* _Task item_
The complete data, repeated exactly, should form your response.

* _Records for the exercise_
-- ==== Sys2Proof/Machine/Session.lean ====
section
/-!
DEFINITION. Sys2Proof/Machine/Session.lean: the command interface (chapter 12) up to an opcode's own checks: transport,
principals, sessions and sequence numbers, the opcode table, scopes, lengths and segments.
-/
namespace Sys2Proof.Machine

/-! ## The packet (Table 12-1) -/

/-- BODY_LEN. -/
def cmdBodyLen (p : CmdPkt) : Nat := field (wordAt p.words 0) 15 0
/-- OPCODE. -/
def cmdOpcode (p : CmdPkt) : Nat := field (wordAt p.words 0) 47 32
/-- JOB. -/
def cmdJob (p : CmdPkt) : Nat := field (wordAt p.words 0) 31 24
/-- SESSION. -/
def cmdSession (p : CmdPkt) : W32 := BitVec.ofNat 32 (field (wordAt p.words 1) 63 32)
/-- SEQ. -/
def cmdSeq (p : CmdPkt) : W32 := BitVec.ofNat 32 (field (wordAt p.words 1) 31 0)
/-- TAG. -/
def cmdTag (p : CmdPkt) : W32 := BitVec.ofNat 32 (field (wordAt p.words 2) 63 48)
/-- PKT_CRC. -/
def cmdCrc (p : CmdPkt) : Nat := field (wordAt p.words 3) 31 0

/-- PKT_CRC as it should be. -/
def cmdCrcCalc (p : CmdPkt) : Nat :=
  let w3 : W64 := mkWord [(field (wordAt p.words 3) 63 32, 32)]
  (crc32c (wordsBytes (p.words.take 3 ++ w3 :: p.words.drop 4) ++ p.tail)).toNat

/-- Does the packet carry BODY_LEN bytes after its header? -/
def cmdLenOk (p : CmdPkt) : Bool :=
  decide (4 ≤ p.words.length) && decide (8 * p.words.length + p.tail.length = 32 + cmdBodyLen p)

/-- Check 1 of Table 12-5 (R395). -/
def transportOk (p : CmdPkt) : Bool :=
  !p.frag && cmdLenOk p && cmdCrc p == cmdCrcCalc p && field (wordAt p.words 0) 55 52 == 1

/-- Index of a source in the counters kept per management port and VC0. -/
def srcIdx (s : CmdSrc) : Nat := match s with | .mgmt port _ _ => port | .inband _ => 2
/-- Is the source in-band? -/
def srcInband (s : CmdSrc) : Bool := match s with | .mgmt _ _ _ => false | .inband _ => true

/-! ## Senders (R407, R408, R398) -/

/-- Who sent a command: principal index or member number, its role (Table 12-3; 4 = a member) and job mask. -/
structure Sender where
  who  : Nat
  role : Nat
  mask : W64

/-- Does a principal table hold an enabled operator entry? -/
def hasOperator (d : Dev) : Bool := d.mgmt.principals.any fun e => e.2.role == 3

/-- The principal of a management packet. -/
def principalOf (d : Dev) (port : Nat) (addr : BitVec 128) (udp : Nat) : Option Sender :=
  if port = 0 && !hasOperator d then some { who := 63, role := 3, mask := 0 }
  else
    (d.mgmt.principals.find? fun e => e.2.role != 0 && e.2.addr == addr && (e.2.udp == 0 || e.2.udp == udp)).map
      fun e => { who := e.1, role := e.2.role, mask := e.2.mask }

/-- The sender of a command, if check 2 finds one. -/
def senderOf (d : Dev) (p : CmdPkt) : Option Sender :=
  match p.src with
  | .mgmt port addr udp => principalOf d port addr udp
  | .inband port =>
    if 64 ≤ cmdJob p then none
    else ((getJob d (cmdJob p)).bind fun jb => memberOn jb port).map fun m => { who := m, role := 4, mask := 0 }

* _Task result_
-- ==== Sys2Proof/Machine/Session.lean ====
section
/-!
DEFINITION. Sys2Proof/Machine/Session.lean: the command interface (chapter 12) up to an opcode's own checks: transport,
principals, sessions and sequence numbers, the opcode table, scopes, lengths and segments.
-/
namespace Sys2Proof.Machine

/-! ## The packet (Table 12-1) -/

/-- BODY_LEN. -/
def cmdBodyLen (p : CmdPkt) : Nat := field (wordAt p.words 0) 15 0
/-- OPCODE. -/
def cmdOpcode (p : CmdPkt) : Nat := field (wordAt p.words 0) 47 32
/-- JOB. -/
def cmdJob (p : CmdPkt) : Nat := field (wordAt p.words 0) 31 24
/-- SESSION. -/
def cmdSession (p : CmdPkt) : W32 := BitVec.ofNat 32 (field (wordAt p.words 1) 63 32)
/-- SEQ. -/
def cmdSeq (p : CmdPkt) : W32 := BitVec.ofNat 32 (field (wordAt p.words 1) 31 0)
/-- TAG. -/
def cmdTag (p : CmdPkt) : W32 := BitVec.ofNat 32 (field (wordAt p.words 2) 63 48)
/-- PKT_CRC. -/
def cmdCrc (p : CmdPkt) : Nat := field (wordAt p.words 3) 31 0

/-- PKT_CRC as it should be. -/
def cmdCrcCalc (p : CmdPkt) : Nat :=
  let w3 : W64 := mkWord [(field (wordAt p.words 3) 63 32, 32)]
  (crc32c (wordsBytes (p.words.take 3 ++ w3 :: p.words.drop 4) ++ p.tail)).toNat

/-- Does the packet carry BODY_LEN bytes after its header? -/
def cmdLenOk (p : CmdPkt) : Bool :=
  decide (4 ≤ p.words.length) && decide (8 * p.words.length + p.tail.length = 32 + cmdBodyLen p)

/-- Check 1 of Table 12-5 (R395). -/
def transportOk (p : CmdPkt) : Bool :=
  !p.frag && cmdLenOk p && cmdCrc p == cmdCrcCalc p && field (wordAt p.words 0) 55 52 == 1

/-- Index of a source in the counters kept per management port and VC0. -/
def srcIdx (s : CmdSrc) : Nat := match s with | .mgmt port _ _ => port | .inband _ => 2
/-- Is the source in-band? -/
def srcInband (s : CmdSrc) : Bool := match s with | .mgmt _ _ _ => false | .inband _ => true

/-! ## Senders (R407, R408, R398) -/

/-- Who sent a command: principal index or member number, its role (Table 12-3; 4 = a member) and job mask. -/
structure Sender where
  who  : Nat
  role : Nat
  mask : W64

/-- Does a principal table hold an enabled operator entry? -/
def hasOperator (d : Dev) : Bool := d.mgmt.principals.any fun e => e.2.role == 3

/-- The principal of a management packet. -/
def principalOf (d : Dev) (port : Nat) (addr : BitVec 128) (udp : Nat) : Option Sender :=
  if port = 0 && !hasOperator d then some { who := 63, role := 3, mask := 0 }
  else
    (d.mgmt.principals.find? fun e => e.2.role != 0 && e.2.addr == addr && (e.2.udp == 0 || e.2.udp == udp)).map
      fun e => { who := e.1, role := e.2.role, mask := e.2.mask }

/-- The sender of a command, if check 2 finds one. -/
def senderOf (d : Dev) (p : CmdPkt) : Option Sender :=
  match p.src with
  | .mgmt port addr udp => principalOf d port addr udp
  | .inband port =>
    if 64 ≤ cmdJob p then none
    else ((getJob d (cmdJob p)).bind fun jb => memberOn jb port).map fun m => { who := m, role := 4, mask := 0 }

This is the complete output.